I too find the survey's estimates shockingly high: while the trend of increasing violence seems indisputable, the sheer death toll seems at first glance inconsistent with even the most pessimistic rule of thumb guesses, at least from an outsider perspective.

However, dismissing Burnham et al.'s work simply on gut feeling grounds seems more than irrational. A very similar methodology is routinely applied in many other settings for the same purpose.

The Lancet's publication approach, while obviously prone to human error, is designed to identify only the most scientifically solid medical research, thanks to the anonymous review of recognised experts in the field.

The survey features a lot of compelling aspects - for example, reported deaths were certifiable; non-violent death rates were broadly consistent with pre-war conditions, suggesting no over-reporting by families; the profile and typology of violent deaths reflects what is expected; and, crucially, findings mirrored closely those of a previous Hopkins/Mustansiriya survey in 2004.

No study is perfect

Of course, no study is perfect, all the more so when conducted in the most insecure country on Earth - so insecure, in fact, that carrying around a harmless GPS unit so as to randomly select households to be interviewed places one at risk of being mistaken for a bomb detonator, as Burnham et al. point out.

Indeed, not being able to use GPS for sampling, the research team settled for a less ideal approach based on a random selection of residential streets, which is probably more prone to bias.

But therein lies the rub - that in Iraq today, insecurity has made it almost inhumanly difficult to conduct proper research on the harms and benefits of war.
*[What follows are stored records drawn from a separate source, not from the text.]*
-- ==== Sys2Proof/Laws/Ops.lean ====
section
/-! SUPPORT. What the shared operations do: registers and fields after a write, memories after a store, and what every
command does on its way out.
-/

namespace Sys2Proof.Machine

variable (s t : State)

/-! ### Registers -/

theorem rd_wr (off j : Nat) (v : W32) : (s.wr off v).rd j = if j = off then v else s.rd j := lookup_store ..

@[simp] theorem rd_wr_same (off : Nat) (v : W32) : (s.wr off v).rd off = v := lookup_store_same ..

theorem rd_wr_other {off j : Nat} (v : W32) (h : j ≠ off) : (s.wr off v).rd j = s.rd j := lookup_store_other _ _ _ h

/-- A field of a register is a matter of State.regs alone. -/
theorem fld_congr {s t : State} (h : s.regs = t.regs) (f : Fld) : s.fld f = t.fld f := by
  simp only [State.fld, State.rd, h]

theorem rd_congr {s t : State} (h : s.regs = t.regs) (off : Nat) : s.rd off = t.rd off := by simp only [State.rd, h]

theorem flag_congr {s t : State} (h : s.regs = t.regs) (f : Fld) : s.flag f = t.flag f := by
  simp only [State.flag, fld_congr h]

/-- The field set. -/
theorem fld_setFld_same (f : Fld) (v : Nat) (h1 : f.lo ≤ f.hi) (h2 : f.hi < 32) :
    (s.setFld f v).fld f = v % 2 ^ (f.hi + 1 - f.lo) := by
  simp only [State.fld, State.setFld, rd_wr_same]
  exact bits_putBits_same _ _ h1 h2

/-- A field of another register, or of other bits. -/
theorem fld_setFld_other (f g : Fld) (v : Nat) (h1 : g.lo ≤ g.hi) (h2 : g.hi < 32)
    (h : f.off ≠ g.off ∨ f.hi < g.lo ∨ g.hi < f.lo) : (s.setFld g v).fld f = s.fld f := by
  simp only [State.fld, State.setFld]
  by_cases ho : f.off = g.off
  · rw [ho, rd_wr_same]
    exact bits_putBits_other _ _ h1 h2 (h.resolve_left (fun n => n ho))
  · rw [rd_wr_other _ _ ho]

theorem fld_wr_other (f : Fld) {off : Nat} (v : W32) (h : f.off ≠ off) : (s.wr off v).fld f = s.fld f := by
  simp only [State.fld, rd_wr_other _ _ h]

/-- An event bit reads 1 after it is set. -/
theorem fld_event_same (f : Fld) (h1 : f.lo = f.hi) (h2 : f.hi < 32) : (s.event f).fld f = 1 := by
  rw [State.event, fld_setFld_same _ _ _ (by omega) h2]
  have : f.hi + 1 - f.lo = 1 := by omega
  simp [this]

theorem fld_event_other (f g : Fld) (h1 : g.lo ≤ g.hi) (h2 : g.hi < 32)
    (h : f.off ≠ g.off ∨ f.hi < g.lo ∨ g.hi < f.lo) : (s.event g).fld f = s.fld f := fld_setFld_other s f g 1 h1 h2 h

/-- A counter after n more events; it saturates. -/
theorem fld_bump_same (f : Fld) (n : Nat) (h1 : f.lo ≤ f.hi) (h2 : f.hi < 32) :
    (s.bump f n).fld f = satAdd (f.hi + 1 - f.lo) (s.fld f) n := by
  rw [State.bump, fld_setFld_same _ _ _ h1 h2]
  apply Nat.mod_eq_of_lt
  have := satAdd_le (f.hi + 1 - f.lo) (s.fld f) n
  have := Nat.two_pow_pos (f.hi + 1 - f.lo)
  omega

theorem fld_bump_other (f g : Fld) (n : Nat) (h1 : g.lo ≤ g.hi) (h2 : g.hi < 32)
    (h : f.off ≠ g.off ∨ f.hi < g.lo ∨ g.hi < f.lo) : (s.bump g n).fld f = s.fld f := fld_setFld_other s f g _ h1 h2 h

theorem fld_lt (f : Fld) : s.fld f < 2 ^ (f.hi + 1 - f.lo) := bits_lt ..

theorem flag_iff (f : Fld) : s.flag f = true ↔ s.fld f = 1 := by simp [State.flag]

/-- Registers returned to their reset values read so. -/
theorem rd_clearRegs (p : Nat → Bool) (off : Nat) :
    (s.clearRegs p).rd off = if p off then regReset off else s.rd off := by
  simp only [State.clearRegs, State.rd]
  induction s.regs with
  | nil => simp
  | cons e m ih =>
    obtain ⟨a, v⟩ := e
    by_cases ha : p a = true
    · simp only [List.filter_cons, ha, Bool.not_true, Bool.false_eq_true, if_false, ih, lookup]
      split
      · rfl
      · next h => simp [show a ≠ off from fun e => h (e ▸ ha)]
    · simp only [List.filter_cons, ha, Bool.not_false, if_true, lookup]
      by_cases hk : a = off
      · subst hk; simp [ha]
      · simp [hk, ih]

/-! ### Memories -/

/-- A byte of device memory after a store. -/
theorem putMem_byte (a x : Nat) (bs : List Byte) : lookup memReset (s.putMem a bs).mem x =
    if a ≤ x then (bs[x - a]?).getD (lookup memReset s.mem x) else lookup memReset s.mem x := lookup_writeMany ..

/-- A byte of host memory after a store. -/
theorem putHost_byte (a x : Nat) (bs : List Byte) : lookup memReset (s.putHost a bs).host x =
    if a ≤ x then (bs[x - a]?).getD (lookup memReset s.host x) else lookup memReset s.host x := lookup_writeMany ..

@[simp] theorem memBytes_putMem (a : Nat) (bs : List Byte) : (s.putMem a bs).memBytes a bs.length = bs :=
  readMany_writeMany ..

@[simp] theorem hostBytes_putHost (a : Nat) (bs : List Byte) : (s.putHost a bs).hostBytes a bs.length = bs :=
  readMany_writeMany ..

@[simp] theorem flashBytes_putFlash (a : Nat) (bs : List Byte) : (s.putFlash a bs).flashBytes a bs.length = bs :=
  readMany_writeMany ..

theorem putMem_wf (a : Nat) (bs : List Byte) (h : Memory.wf s.mem = true) : Memory.wf (s.putMem a bs).mem = true :=
  canonical_writeMany _ _ h

theorem putHost_wf (a : Nat) (bs : List Byte) (h : Memory.wf s.host = true) : Memory.wf (s.putHost a bs).host = true :=
  canonical_writeMany _ _ h

theorem putTile_wf (x a : Nat) (bs : List Byte) (h : Memory.wf s.tstore = true) :
    Memory.wf (s.putTile x a bs).tstore = true := canonical_writeMany _ _ h

theorem putFlash_wf (a : Nat) (bs : List Byte) (h : canonical flashReset s.flash = true) :
    canonical flashReset (s.putFlash a bs).flash = true := canonical_writeMany _ _ h

theorem wr_canonical (off : Nat) (v : W32) (h : canonical regReset s.regs = true) :
    canonical regReset (s.wr off v).regs = true := canonical_store _ _ h

/-! ### Units -/

@[simp] theorem arr_putArr (x a : Nat) (y : Arr) : (s.putArr x a y).arr x a = y := lookup_store_same ..

theorem arr_putArr_other (x a x' a' : Nat) (y : Arr) (h : 8 * x' + a' ≠ 8 * x + a) :
    (s.putArr x a y).arr x' a' = s.arr x' a' := lookup_store_other _ _ _ h

@[simp] theorem tile_putTileRec (x : Nat) (y : Tile) : (s.putTileRec x y).tile x = y := lookup_store_same ..

theorem tile_putTileRec_other {x x' : Nat} (y : Tile) (h : x' ≠ x) : (s.putTileRec x y).tile x' = s.tile x' :=
  lookup_store_other _ _ _ h

/-! ### The end of a command -/

/-- A vector is sent while the link is up (R490), and nothing else changes. -/
theorem sendMsix_eq (v : Nat) (t : State) : t.sendMsix v = { t with msix := t.msix ++ if t.linkUp then [v] else [] } := by
  unfold State.sendMsix
  split <;> simp_all

theorem foldl_sendMsix (bs : List Nat) (t : State) :
    forEach bs t (fun t _ => t.sendMsix (t.fld F.HAL_EVTVEC_VEC)) =
      { t with msix := t.msix ++ List.replicate (if t.linkUp then bs.length else 0) (t.fld F.HAL_EVTVEC_VEC) } := by
  induction bs generalizing t with
  | nil => simp [forEach]
  | cons b bs ih =>
    have := ih (t.sendMsix (t.fld F.HAL_EVTVEC_VEC))
    simp only [forEach, List.foldl_cons] at this ⊢
    rw [this, sendMsix_eq]
    change { t with msix := _ ++ List.replicate (if t.linkUp then bs.length else 0) (t.fld F.HAL_EVTVEC_VEC) } = _
    cases t.linkUp <;> simp [List.replicate_succ]

/-- The event vector changes nothing but the vectors sent (R684). -/
theorem evtSignal_eq : ∃ n, evtSignal s t = { t with msix := t.msix ++ List.replicate n (t.fld F.HAL_EVTVEC_VEC) } :=
  ⟨_, foldl_sendMsix _ _⟩

/-- A command's end: a next state that is the effect's, with the queue as before and perhaps the event vector. -/
theorem finish_eq : ∃ n, finish s t =
    .next { t with msix := t.msix ++ List.replicate n (t.fld F.HAL_EVTVEC_VEC), pending := s.pending } := by
  obtain ⟨n, h⟩ := evtSignal_eq s t
  exact ⟨n, by rw [finish, h]⟩

/-- An effect on a powered package. -/
theorem act_on (f : State → State) (h : s.power.on = true) : act s f = finish s ((f s).withSupply s) := by simp [act, h]

/-- An effect on an unpowered package: none (R4). -/
theorem act_off (f : State → State) (h : s.power.on = false) : act s f = .next s := by simp [act, h]

theorem actWhole_on (f : State → State) (h : s.power.on = true) : actWhole s f = finish s (f s) := by simp [actWhole, h]

theorem actWhole_off (f : State → State) (h : s.power.on = false) : actWhole s f = .next s := by simp [actWhole, h]

/-- What a command of act leaves: the queue, the supply and the Sentinel. -/
theorem act_frame (f : State → State) : ∃ u, act s f = .next u ∧ u.pending = s.pending ∧ u.power = s.power ∧ u.snc = s.snc := by
  by_cases h : s.power.on = true
  · rw [act_on _ _ h]
    obtain ⟨n, hn⟩ := finish_eq s ((f s).withSupply s)
    exact ⟨_, hn, rfl, rfl, rfl⟩
  · exact ⟨s, act_off _ _ (by simpa using h), rfl, rfl, rfl⟩

theorem actWhole_frame (f : State → State) : ∃ u, actWhole s f = .next u ∧ u.pending = s.pending := by
  by_cases h : s.power.on = true
  · rw [actWhole_on _ _ h]
    obtain ⟨n, hn⟩ := finish_eq s (f s)
    exact ⟨_, hn, rfl⟩
  · exact ⟨s, actWhole_off _ _ (by simpa using h), rfl⟩

/-- A BAR0 access to a served offset. -/
theorem serve_on (off : Nat) (f : State → State) (h : s.served off = true) : s.serve off f = f s := by simp [State.serve, h]

theorem serveRead_on (off : Nat) (f : State → W32 × State) (h : s.served off = true) :
    s.serveRead off f = { (f s).2 with readData := (f s).1.toNat } := by simp [State.serveRead, h]

/-- Outside recovery mode every offset is served (R681). -/
theorem served_normal (off : Nat) (h : s.inRecovery = false) : s.served off = true := by simp [State.served, h]

end Sys2Proof.Machine
end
Indeed, what both media and pundits seem to never highlight as a deeply troubling anomaly is that, were it not for the work of a few courageous researchers such as the Hopkins/Mustansiriya University team, or the painstaking work of concerned members of the citizenry such as the Iraqi Body Count project, quantifying the effects of the U.S.-led intervention on human health would largely be a matter of divination.

Twenty-four hours later, the Lancet study is fast disappearing off the news headlines. Dismissing and, worse, ignoring this and other alarming findings simply because "they sound wrong" is no way to move forward - if they can't be proven wrong (or partly wrong) on scientific grounds, they must certainly stand, until better evidence emerges.

Indeed, coalition powers should, in the interest of public accountability and the very success of their mission in Iraq, promote and facilitate more accurate and transparent monitoring of all humanitarian law violations, and of the true effects of violence on Iraqi civilian health.

Any views expressed in this article are those of the author and not of Reuters.